Supplied information below:

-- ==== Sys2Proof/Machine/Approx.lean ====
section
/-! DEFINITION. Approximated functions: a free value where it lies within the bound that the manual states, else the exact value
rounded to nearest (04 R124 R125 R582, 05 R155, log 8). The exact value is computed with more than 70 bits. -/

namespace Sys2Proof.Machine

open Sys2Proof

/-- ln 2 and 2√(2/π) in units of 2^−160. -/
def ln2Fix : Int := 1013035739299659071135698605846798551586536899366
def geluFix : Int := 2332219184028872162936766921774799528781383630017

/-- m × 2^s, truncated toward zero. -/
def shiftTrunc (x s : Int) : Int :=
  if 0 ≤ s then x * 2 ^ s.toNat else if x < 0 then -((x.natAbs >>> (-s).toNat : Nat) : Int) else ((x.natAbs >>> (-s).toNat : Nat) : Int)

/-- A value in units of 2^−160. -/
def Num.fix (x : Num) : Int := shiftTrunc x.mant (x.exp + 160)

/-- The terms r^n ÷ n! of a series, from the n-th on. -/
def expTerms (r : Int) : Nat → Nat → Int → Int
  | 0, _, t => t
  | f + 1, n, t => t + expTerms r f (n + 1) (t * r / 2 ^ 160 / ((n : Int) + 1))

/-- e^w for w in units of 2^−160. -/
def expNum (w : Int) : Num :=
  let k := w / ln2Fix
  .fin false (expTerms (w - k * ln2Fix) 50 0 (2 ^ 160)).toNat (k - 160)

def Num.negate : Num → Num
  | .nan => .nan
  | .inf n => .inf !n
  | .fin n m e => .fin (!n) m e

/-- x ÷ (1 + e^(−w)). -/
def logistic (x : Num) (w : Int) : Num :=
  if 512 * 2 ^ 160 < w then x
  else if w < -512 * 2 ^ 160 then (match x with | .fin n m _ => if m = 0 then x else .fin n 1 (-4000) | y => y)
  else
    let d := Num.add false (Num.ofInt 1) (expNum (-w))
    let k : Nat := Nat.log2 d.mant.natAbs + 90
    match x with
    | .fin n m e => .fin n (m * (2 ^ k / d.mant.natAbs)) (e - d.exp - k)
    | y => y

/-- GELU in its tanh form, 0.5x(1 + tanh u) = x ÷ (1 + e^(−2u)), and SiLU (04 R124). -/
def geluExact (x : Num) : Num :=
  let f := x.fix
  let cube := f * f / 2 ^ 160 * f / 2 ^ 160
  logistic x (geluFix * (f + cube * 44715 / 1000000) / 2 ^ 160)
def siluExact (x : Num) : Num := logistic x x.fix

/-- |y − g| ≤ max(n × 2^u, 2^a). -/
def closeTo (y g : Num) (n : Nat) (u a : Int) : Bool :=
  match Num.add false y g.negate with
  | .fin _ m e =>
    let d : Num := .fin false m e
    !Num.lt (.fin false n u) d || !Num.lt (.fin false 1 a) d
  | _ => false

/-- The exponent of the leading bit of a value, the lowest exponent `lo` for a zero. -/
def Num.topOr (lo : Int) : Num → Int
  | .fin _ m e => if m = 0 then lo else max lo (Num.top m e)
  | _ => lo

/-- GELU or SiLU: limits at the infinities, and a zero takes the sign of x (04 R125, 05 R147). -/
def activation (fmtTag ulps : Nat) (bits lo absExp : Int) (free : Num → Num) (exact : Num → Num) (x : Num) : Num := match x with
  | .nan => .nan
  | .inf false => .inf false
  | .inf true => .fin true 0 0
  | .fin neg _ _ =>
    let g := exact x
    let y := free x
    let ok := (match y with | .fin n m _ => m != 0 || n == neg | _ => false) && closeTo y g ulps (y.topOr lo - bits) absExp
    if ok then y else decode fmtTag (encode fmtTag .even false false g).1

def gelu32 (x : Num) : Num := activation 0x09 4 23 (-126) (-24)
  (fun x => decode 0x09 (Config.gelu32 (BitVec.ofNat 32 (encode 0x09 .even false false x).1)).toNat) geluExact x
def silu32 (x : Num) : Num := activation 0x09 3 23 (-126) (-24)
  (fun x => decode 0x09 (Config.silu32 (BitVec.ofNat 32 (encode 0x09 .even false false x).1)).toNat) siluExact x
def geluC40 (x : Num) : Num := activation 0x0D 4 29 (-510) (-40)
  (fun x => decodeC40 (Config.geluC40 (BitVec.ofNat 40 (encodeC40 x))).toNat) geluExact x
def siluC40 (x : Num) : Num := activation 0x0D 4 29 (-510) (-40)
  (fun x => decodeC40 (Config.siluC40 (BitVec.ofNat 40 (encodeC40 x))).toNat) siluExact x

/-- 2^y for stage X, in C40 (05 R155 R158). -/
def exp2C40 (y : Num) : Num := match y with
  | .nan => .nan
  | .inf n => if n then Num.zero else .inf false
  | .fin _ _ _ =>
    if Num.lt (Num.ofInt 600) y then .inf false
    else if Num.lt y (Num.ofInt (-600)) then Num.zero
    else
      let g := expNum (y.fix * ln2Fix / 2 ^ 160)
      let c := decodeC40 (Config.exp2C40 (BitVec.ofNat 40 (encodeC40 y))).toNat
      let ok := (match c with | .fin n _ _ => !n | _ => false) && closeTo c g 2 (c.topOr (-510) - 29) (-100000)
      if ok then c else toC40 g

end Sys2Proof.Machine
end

End of Supplied information.

What is needed
Using the listing above, print every entry verbatim.

Exercise solution
-- ==== Sys2Proof/Machine/Approx.lean ====
section
/-! DEFINITION. Approximated functions: a free value where it lies within the bound that the manual states, else the exact value
rounded to nearest (04 R124 R125 R582, 05 R155, log 8). The exact value is computed with more than 70 bits. -/

namespace Sys2Proof.Machine

open Sys2Proof

/-- ln 2 and 2√(2/π) in units of 2^−160. -/
def ln2Fix : Int := 1013035739299659071135698605846798551586536899366
def geluFix : Int := 2332219184028872162936766921774799528781383630017

/-- m × 2^s, truncated toward zero. -/
def shiftTrunc (x s : Int) : Int :=
  if 0 ≤ s then x * 2 ^ s.toNat else if x < 0 then -((x.natAbs >>> (-s).toNat : Nat) : Int) else ((x.natAbs >>> (-s).toNat : Nat) : Int)

/-- A value in units of 2^−160. -/
def Num.fix (x : Num) : Int := shiftTrunc x.mant (x.exp + 160)

/-- The terms r^n ÷ n! of a series, from the n-th on. -/
def expTerms (r : Int) : Nat → Nat → Int → Int
  | 0, _, t => t
  | f + 1, n, t => t + expTerms r f (n + 1) (t * r / 2 ^ 160 / ((n : Int) + 1))

/-- e^w for w in units of 2^−160. -/
def expNum (w : Int) : Num :=
  let k := w / ln2Fix
  .fin false (expTerms (w - k * ln2Fix) 50 0 (2 ^ 160)).toNat (k - 160)

def Num.negate : Num → Num
  | .nan => .nan
  | .inf n => .inf !n
  | .fin n m e => .fin (!n) m e

/-- x ÷ (1 + e^(−w)). -/
def logistic (x : Num) (w : Int) : Num :=
  if 512 * 2 ^ 160 < w then x
  else if w < -512 * 2 ^ 160 then (match x with | .fin n m _ => if m = 0 then x else .fin n 1 (-4000) | y => y)
  else
    let d := Num.add false (Num.ofInt 1) (expNum (-w))
    let k : Nat := Nat.log2 d.mant.natAbs + 90
    match x with
    | .fin n m e => .fin n (m * (2 ^ k / d.mant.natAbs)) (e - d.exp - k)
    | y => y

/-- GELU in its tanh form, 0.5x(1 + tanh u) = x ÷ (1 + e^(−2u)), and SiLU (04 R124). -/
def geluExact (x : Num) : Num :=
  let f := x.fix
  let cube := f * f / 2 ^ 160 * f / 2 ^ 160
  logistic x (geluFix * (f + cube * 44715 / 1000000) / 2 ^ 160)
def siluExact (x : Num) : Num := logistic x x.fix

/-- |y − g| ≤ max(n × 2^u, 2^a). -/
def closeTo (y g : Num) (n : Nat) (u a : Int) : Bool :=
  match Num.add false y g.negate with
  | .fin _ m e =>
    let d : Num := .fin false m e
    !Num.lt (.fin false n u) d || !Num.lt (.fin false 1 a) d
  | _ => false

/-- The exponent of the leading bit of a value, the lowest exponent `lo` for a zero. -/
def Num.topOr (lo : Int) : Num → Int
  | .fin _ m e => if m = 0 then lo else max lo (Num.top m e)
  | _ => lo

/-- GELU or SiLU: limits at the infinities, and a zero takes the sign of x (04 R125, 05 R147). -/
def activation (fmtTag ulps : Nat) (bits lo absExp : Int) (free : Num → Num) (exact : Num → Num) (x : Num) : Num := match x with
  | .nan => .nan
  | .inf false => .inf false
  | .inf true => .fin true 0 0
  | .fin neg _ _ =>
    let g := exact x
    let y := free x
    let ok := (match y with | .fin n m _ => m != 0 || n == neg | _ => false) && closeTo y g ulps (y.topOr lo - bits) absExp
    if ok then y else decode fmtTag (encode fmtTag .even false false g).1

def gelu32 (x : Num) : Num := activation 0x09 4 23 (-126) (-24)
  (fun x => decode 0x09 (Config.gelu32 (BitVec.ofNat 32 (encode 0x09 .even false false x).1)).toNat) geluExact x
def silu32 (x : Num) : Num := activation 0x09 3 23 (-126) (-24)
  (fun x => decode 0x09 (Config.silu32 (BitVec.ofNat 32 (encode 0x09 .even false false x).1)).toNat) siluExact x
def geluC40 (x : Num) : Num := activation 0x0D 4 29 (-510) (-40)
  (fun x => decodeC40 (Config.geluC40 (BitVec.ofNat 40 (encodeC40 x))).toNat) geluExact x
def siluC40 (x : Num) : Num := activation 0x0D 4 29 (-510) (-40)
  (fun x => decodeC40 (Config.siluC40 (BitVec.ofNat 40 (encodeC40 x))).toNat) siluExact x

/-- 2^y for stage X, in C40 (05 R155 R158). -/
def exp2C40 (y : Num) : Num := match y with
  | .nan => .nan
  | .inf n => if n then Num.zero else .inf false
  | .fin _ _ _ =>
    if Num.lt (Num.ofInt 600) y then .inf false
    else if Num.lt y (Num.ofInt (-600)) then Num.zero
    else
      let g := expNum (y.fix * ln2Fix / 2 ^ 160)
      let c := decodeC40 (Config.exp2C40 (BitVec.ofNat 40 (encodeC40 y))).toNat
      let ok := (match c with | .fin n _ _ => !n | _ => false) && closeTo c g 2 (c.topOr (-510) - 29) (-100000)
      if ok then c else toC40 g

end Sys2Proof.Machine
end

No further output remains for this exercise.